[Stored data entries]
=== Section Start ===
-- ==== Sys2Proof/Laws/KeptPantry.lean ====
section
/-! SUPPORT. One lemma per operation of Machine/Pantry.lean that answers a state: it leaves the queue alone and keeps the register
window canonical; per meaning: it completes, and so does its state. -/

namespace Sys2Proof.Machine

theorem kept_showBudget {q s} (h : Kept q s) : Kept q (State.showBudget s) := by
  unfold State.showBudget
  repeat' with_reducible (first
    | assumption | apply kept_setI | apply kept_set | exact kept_mk (by assumption) | refine kept_foldl ?_ (fun _ _ _ => ?_)
    | (extract_lets +onlyGivenNames x; refine kept_cut (q := q) (x := x) ?_ (fun _ => ?_); unfold x; clear x; rotate_left; clear_value x)
    | (extract_lets +onlyGivenNames x; clear_value x) | extract_lets +onlyGivenNames _ | split)

theorem kept_shedUntil {q k need} : ∀ {s : State × Int}, Kept q s.1 → Kept q (State.shedUntil k s need).1 := by
  induction k with
  | zero => exact fun h => h
  | succ k ih =>
    intro s h
    unfold State.shedUntil
    split
    · exact h
    · split
      · exact h
      · exact ih (kept_shedCh h)

theorem kept_shedAll {q s} (h : Kept q s) : Kept q (State.shedAll s).1 := by
  unfold State.shedAll
  refine kept_foldl_pair h fun t x ht => ?_
  dsimp only
  split
  · exact kept_shedCh ht
  · exact ht

theorem kept_restoreShed {q s} (h : Kept q s.1) : Kept q (State.restoreShed s).1 := by
  unfold State.restoreShed
  refine kept_foldl_pair h fun t x ht => ?_
  dsimp only
  split
  · exact kept_unshedCh ht
  · exact ht

theorem kept_dropSheds {q s} (h : Kept q s) : Kept q (State.dropSheds s) := by
  unfold State.dropSheds
  repeat' with_reducible (first
    | assumption | apply kept_unshedCh | exact kept_mk (by assumption) | refine kept_foldl ?_ (fun _ _ _ => ?_)
    | (extract_lets +onlyGivenNames x; refine kept_cut (q := q) (x := x) ?_ (fun _ => ?_); unfold x; clear x; rotate_left; clear_value x)
    | (extract_lets +onlyGivenNames x; clear_value x) | extract_lets +onlyGivenNames _ | split)

theorem kept_shedStep {q s} (h : Kept q s) : Kept q (State.shedStep s).1 := by
  unfold State.shedStep
  repeat' with_reducible (first
    | assumption | apply kept_dropSheds | apply kept_shedAll | apply kept_restoreShed
    | refine kept_of_fst (kept_shedAll ?_) (by assumption) | refine kept_of_fst (kept_restoreShed ?_) (by assumption)
    | (extract_lets +onlyGivenNames x; refine kept_cut (q := q) (x := x) ?_ (fun _ => ?_); unfold x; clear x; rotate_left; clear_value x)
    | (extract_lets +onlyGivenNames x; clear_value x) | extract_lets +onlyGivenNames _ | dsimp -zeta only | split)

theorem kept_rotate {q s} (h : Kept q s) : Kept q (State.rotate s) := by
  unfold State.rotate
  repeat' with_reducible (first
    | assumption | apply kept_unshedCh | apply kept_shedCh | exact kept_mk (by assumption)
    | refine kept_foldl ?_ (fun _ _ _ => ?_)
    | (extract_lets +onlyGivenNames x; refine kept_cut (q := q) (x := x) ?_ (fun _ => ?_); unfold x; clear x; rotate_left; clear_value x)
    | (extract_lets +onlyGivenNames x; clear_value x) | extract_lets +onlyGivenNames _ | split)

theorem kept_defer {q s a1} (h : Kept q s) : Kept q (State.defer s a1) := by
  unfold State.defer
  repeat' with_reducible (first
    | assumption | apply kept_raise | apply kept_inc | exact kept_mk (by assumption)
    | (extract_lets +onlyGivenNames x; refine kept_cut (q := q) (x := x) ?_ (fun _ => ?_); unfold x; clear x; rotate_left; clear_value x)
    | (extract_lets +onlyGivenNames x; clear_value x) | extract_lets +onlyGivenNames _ | split)

theorem kept_overrun {q s a1} (h : Kept q s) : Kept q (State.overrun s a1).1 := by
  unfold State.overrun
  repeat' with_reducible (first
    | assumption | apply kept_shedAll | apply kept_raise | apply kept_inc | apply kept_event | apply kept_admitReq
    | refine kept_of_fst (kept_shedAll ?_) (by assumption)
    | (extract_lets +onlyGivenNames x; refine kept_cut (q := q) (x := x) ?_ (fun _ => ?_); unfold x; clear x; rotate_left; clear_value x)
    | (extract_lets +onlyGivenNames x; clear_value x) | extract_lets +onlyGivenNames _ | dsimp -zeta only)

theorem kept_takeReq {q s a1} (h : Kept q s.1) : Kept q (State.takeReq s a1).1 := by
  unfold State.takeReq
  dsimp only
  split
  · exact kept_admitReq h
  · split
    · exact kept_overrun h
    · split
      · split
        · exact kept_admitReq (kept_shedUntil h)
        · exact kept_defer (kept_shedUntil h)
      · exact kept_defer h

theorem kept_admitStep {q s} (h : Kept q s.1) : Kept q (State.admitStep s).1 := by
  unfold State.admitStep
  exact kept_foldl_pair (kept_mk h) fun _ _ ht => kept_takeReq ht

theorem kept_showRateLim {q s} (h : Kept q s) : Kept q (State.showRateLim s) := by
  unfold State.showRateLim
  repeat' with_reducible (first
    | assumption | apply kept_decideRate | apply kept_set
    | (extract_lets +onlyGivenNames x; refine kept_cut (q := q) (x := x) ?_ (fun _ => ?_); unfold x; clear x; rotate_left; clear_value x)
    | (extract_lets +onlyGivenNames x; clear_value x) | extract_lets +onlyGivenNames _ | split)

theorem kept_enterHeat {q s a1 a2} (h : Kept q s) : Kept q (State.enterHeat s a1 a2) := by
  unfold State.enterHeat
  repeat' with_reducible (first
    | assumption | apply kept_raise | apply kept_set | apply kept_event | exact kept_mk (by assumption)
    | (extract_lets +onlyGivenNames x; refine kept_cut (q := q) (x := x) ?_ (fun _ => ?_); unfold x; clear x; rotate_left; clear_value x)
    | (extract_lets +onlyGivenNames x; clear_value x) | extract_lets +onlyGivenNames _ | split)

theorem kept_heatDown {q s} (h : Kept q s) : Kept q (State.heatDown s) := by
  unfold State.heatDown
  repeat' with_reducible (first
    | assumption | apply kept_set)

theorem kept_heatStep {q s a1} (h : Kept q s) : Kept q (State.heatStep s a1) := by
  unfold State.heatStep
  extract_lets s1 s2 p s3 s4
  have h1 : Kept q s1 := by unfold s1; split; exact kept_enterHeat h; exact h
  have h2 : Kept q s2 := by unfold s2; split; exact kept_enterHeat h1; exact h1
  have h3 : Kept q s3 := kept_mk h2
  have h4 : Kept q s4 := by unfold s4; split; exact kept_heatDown h3; exact h3
  split
  · exact kept_heatDown h4
  · exact h4

theorem kept_pkgStep {q s} (h : Kept q s) : Kept q (State.pkgStep s) := by
  unfold State.pkgStep
  extract_lets p x
  have hx : Kept q x := kept_mk h
  repeat' with_reducible (first | assumption | apply kept_set | split)

theorem kept_setEStage {q s a1} (h : Kept q s) : Kept q (State.setEStage s a1) := by
  unfold State.setEStage
  repeat' with_reducible (first
    | assumption | apply kept_raise | apply kept_set | split)

theorem kept_evalAccount {q s} (h : Kept q s) : Kept q (State.evalAccount s) := by
  unfold State.evalAccount
  repeat' with_reducible (first
    | assumption | apply kept_set | apply kept_setEStage | exact kept_mk (by assumption)
    | (extract_lets +onlyGivenNames x; refine kept_cut (q := q) (x := x) ?_ (fun _ => ?_); unfold x; clear x; rotate_left; clear_value x)
    | (extract_lets +onlyGivenNames x; clear_value x) | extract_lets +onlyGivenNames _ | split)

theorem kept_spend {q s a1} (h : Kept q s) : Kept q (State.spend s a1) := by
  unfold State.spend
  repeat' with_reducible (first
    | assumption | apply kept_set | apply kept_setEStage | exact kept_mk (by assumption)
    | (extract_lets +onlyGivenNames x; refine kept_cut (q := q) (x := x) ?_ (fun _ => ?_); unfold x; clear x; rotate_left; clear_value x)
    | (extract_lets +onlyGivenNames x; clear_value x) | extract_lets +onlyGivenNames _ | split)

theorem kept_escalated {q s} (h : Kept q s.1) : Kept q (State.escalated s).1 := by
  unfold State.escalated
  dsimp only
  split
  · exact kept_shedUntil h
  · exact h

theorem kept_showRun {q s a1} (h : Kept q s) : Kept q (State.showRun s a1) := by
  unfold State.showRun
  repeat' with_reducible (first
    | assumption | apply kept_setB | apply kept_set)

theorem kept_p3Step {q s} (h : Kept q s.1) : Kept q (State.p3Step s) := by
  unfold State.p3Step
  repeat' with_reducible (first
    | assumption | apply kept_showRun | apply kept_escalated | apply kept_set
    | refine kept_of_fst (kept_escalated ?_) (by assumption) | refine kept_foldl ?_ (fun _ _ _ => ?_)
    | (extract_lets +onlyGivenNames x; refine kept_cut (q := q) (x := x) ?_ (fun _ => ?_); unfold x; clear x; rotate_left; clear_value x)
    | (extract_lets +onlyGivenNames x; clear_value x) | extract_lets +onlyGivenNames _ | split)

theorem kept_setTask {q s a1 a2} (h : Kept q s) : Kept q (State.setTask s a1 a2) := by
  unfold State.setTask
  repeat' with_reducible (first
    | assumption | apply kept_set
    | (extract_lets +onlyGivenNames x; refine kept_cut (q := q) (x := x) ?_ (fun _ => ?_); unfold x; clear x; rotate_left; clear_value x)
    | (extract_lets +onlyGivenNames x; clear_value x) | extract_lets +onlyGivenNames _ | split)

theorem kept_scrubDue {q s a1} (h : Kept q s) : Kept q (State.scrubDue s a1) := by
  unfold State.scrubDue
  repeat' with_reducible (first
    | assumption | apply kept_setTask | refine kept_foldl ?_ (fun _ _ _ => ?_) | split)

theorem kept_scrubStep {q s a1} (h : Kept q s) : Kept q (State.scrubStep s a1) := by
  unfold State.scrubStep
  repeat' with_reducible (first
    | assumption | apply kept_set | apply kept_setTask | exact kept_mk (by assumption)
    | (extract_lets +onlyGivenNames x; refine kept_cut (q := q) (x := x) ?_ (fun _ => ?_); unfold x; clear x; rotate_left; clear_value x)
    | (extract_lets +onlyGivenNames x; clear_value x) | extract_lets +onlyGivenNames _ | split)

theorem kept_showChannel {q s a1 a2 a3} (h : Kept q s) : Kept q (State.showChannel s a1 a2 a3) := by
  unfold State.showChannel
  repeat' with_reducible (first
    | assumption | apply kept_setI | apply kept_set | apply kept_setB
    | (extract_lets +onlyGivenNames x; refine kept_cut (q := q) (x := x) ?_ (fun _ => ?_); unfold x; clear x; rotate_left; clear_value x)
    | (extract_lets +onlyGivenNames x; clear_value x) | extract_lets +onlyGivenNames _)

theorem kept_showGroup {q s a1 a2} (h : Kept q s) : Kept q (State.showGroup s a1 a2) := by
  unfold State.showGroup
  repeat' with_reducible (first
    | assumption | apply kept_showChannel | apply kept_set | apply kept_setVbat | apply kept_setI | exact kept_mk (by assumption)
    | refine kept_foldl ?_ (fun _ _ _ => ?_)
    | (extract_lets +onlyGivenNames x; refine kept_cut (q := q) (x := x) ?_ (fun _ => ?_); unfold x; clear x; rotate_left; clear_value x)
    | (extract_lets +onlyGivenNames x; clear_value x) | extract_lets +onlyGivenNames _)

theorem kept_showMeas {q s a1} (h : Kept q s) : Kept q (State.showMeas s a1) := by
  unfold State.showMeas
  repeat' with_reducible (first
    | assumption | apply kept_showGroup | apply kept_setI | apply kept_vgdBack | apply kept_set
    | refine kept_foldl ?_ (fun _ _ _ => ?_)
    | (extract_lets +onlyGivenNames x; refine kept_cut (q := q) (x := x) ?_ (fun _ => ?_); unfold x; clear x; rotate_left; clear_value x)
    | (extract_lets +onlyGivenNames x; clear_value x) | extract_lets +onlyGivenNames _ | split)

theorem kept_minuteOf {q s a1 a2} (h : Kept q s) : Kept q (State.minuteOf s a1 a2).1 := by
  unfold State.minuteOf
  repeat' with_reducible (first
    | assumption | apply kept_inc | dsimp -zeta only | split)

theorem kept_countHeat {q s a1} (h : Kept q s) : Kept q (State.countHeat s a1) := by
  have hm : ∀ {t : State} {c : Prop} [Decidable c] {f m n}, Kept q t → Kept q (if c then t.minuteOf f m else (t, n)).1 := by
    intro t c _ f m n ht
    split
    · exact kept_minuteOf ht
    · exact ht
  unfold State.countHeat
  split
  rename_i e1
  have h1 := kept_of_fst (hm h) e1
  split
  rename_i e2
  have h2 := kept_of_fst (hm h1) e2
  split
  rename_i e3
  have h3 := kept_of_fst (hm h2) e3
  extract_lets _ x
  have hx : Kept q x := kept_mk h3
  split
  · exact kept_setI hx
  · exact hx

theorem kept_countDay {q s a1} (h : Kept q s) : Kept q (State.countDay s a1) := by
  unfold State.countDay
  repeat' with_reducible (first
    | assumption | exact kept_mk (by assumption) | refine kept_foldl ?_ (fun _ _ _ => ?_)
    | (extract_lets +onlyGivenNames x; refine kept_cut (q := q) (x := x) ?_ (fun _ => ?_); unfold x; clear x; rotate_left; clear_value x)
    | (extract_lets +onlyGivenNames x; clear_value x) | extract_lets +onlyGivenNames _ | split)

theorem kept_stageStep {q s a1} (h : Kept q s) : Kept q (State.stageStep s a1) := by
  unfold State.stageStep
  repeat' with_reducible (first
    | assumption | apply kept_showRateLim | apply kept_spend | apply kept_evalAccount | apply kept_pkgStep | apply kept_heatStep)

theorem kept_pantryTick {q s a1} (h : Kept q s) : Kept q (State.pantryTick s a1) := by
  unfold State.pantryTick
  repeat' with_reducible (first
    | assumption | apply kept_showMeas | apply kept_stageStep | apply kept_countDay | apply kept_countHeat | apply kept_showBudget
    | apply kept_scrubStep | apply kept_p3Step | apply kept_admitStep | apply kept_shedStep
    | refine kept_of_fst (kept_admitStep ?_) (by assumption) | refine kept_of_fst (kept_shedStep ?_) (by assumption)
    | exact kept_mk (by assumption)
    | (extract_lets +onlyGivenNames x; refine kept_cut (q := q) (x := x) ?_ (fun _ => ?_); unfold x; clear x; rotate_left; clear_value x)
    | (extract_lets +onlyGivenNames x; clear_value x) | extract_lets +onlyGivenNames _)

theorem kept_deferMax {q s a1} (h : Kept q s) : Kept q (State.deferMax s a1) := by
  unfold State.deferMax
  repeat' with_reducible (first
    | assumption | apply kept_showBudget | apply kept_overrun | refine kept_of_fst (kept_overrun ?_) (by assumption)
    | exact kept_mk (by assumption)
    | (extract_lets +onlyGivenNames x; refine kept_cut (q := q) (x := x) ?_ (fun _ => ?_); unfold x; clear x; rotate_left; clear_value x)
    | (extract_lets +onlyGivenNames x; clear_value x) | extract_lets +onlyGivenNames _ | split)

theorem kept_execDeferMaxExpired {q a1 s} (h : Kept q s) : Answers q (execDeferMaxExpired a1 s) := by
  unfold execDeferMaxExpired
  repeat' with_reducible (first
    | assumption | intro _ | apply answers_next | apply kept_whenRunning | apply kept_deferMax)

theorem kept_execShedRotation {q s} (h : Kept q s) : Answers q (execShedRotation s) := by
  unfold execShedRotation
  repeat' with_reducible (first
    | assumption | intro _ | apply answers_next | apply kept_whenRunning | apply kept_showBudget | apply kept_rotate)

theorem kept_execHeatStageRelease {q s} (h : Kept q s) : Answers q (execHeatStageRelease s) := by
  unfold execHeatStageRelease
  repeat' with_reducible (first
    | assumption | intro _ | apply answers_next | apply kept_whenRunning | apply kept_showRateLim | apply kept_heatDown
    | (extract_lets +onlyGivenNames x; refine kept_cut (q := q) (x := x) ?_ (fun _ => ?_); unfold x; clear x; rotate_left; clear_value x)
    | (extract_lets +onlyGivenNames x; clear_value x) | extract_lets +onlyGivenNames _ | split)

theorem kept_execPkgCeilingRelease {q s} (h : Kept q s) : Answers q (execPkgCeilingRelease s) := by
  unfold execPkgCeilingRelease
  repeat' with_reducible (first
    | assumption | intro _ | apply answers_next | apply kept_whenRunning | apply kept_showRateLim | apply kept_set | split)

end Sys2Proof.Machine
end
=== Section End ===
Problem to solve
Your answer must be the lines from the first line of the records through the line containing "ih (kept_shedCh h)", copied exactly.

Exercise response
-- ==== Sys2Proof/Laws/KeptPantry.lean ====
section
/-! SUPPORT. One lemma per operation of Machine/Pantry.lean that answers a state: it leaves the queue alone and keeps the register
window canonical; per meaning: it completes, and so does its state. -/

namespace Sys2Proof.Machine

theorem kept_showBudget {q s} (h : Kept q s) : Kept q (State.showBudget s) := by
  unfold State.showBudget
  repeat' with_reducible (first
    | assumption | apply kept_setI | apply kept_set | exact kept_mk (by assumption) | refine kept_foldl ?_ (fun _ _ _ => ?_)
    | (extract_lets +onlyGivenNames x; refine kept_cut (q := q) (x := x) ?_ (fun _ => ?_); unfold x; clear x; rotate_left; clear_value x)
    | (extract_lets +onlyGivenNames x; clear_value x) | extract_lets +onlyGivenNames _ | split)

theorem kept_shedUntil {q k need} : ∀ {s : State × Int}, Kept q s.1 → Kept q (State.shedUntil k s need).1 := by
  induction k with
  | zero => exact fun h => h
  | succ k ih =>
    intro s h
    unfold State.shedUntil
    split
    · exact h
    · split
      · exact h
      · exact ih (kept_shedCh h)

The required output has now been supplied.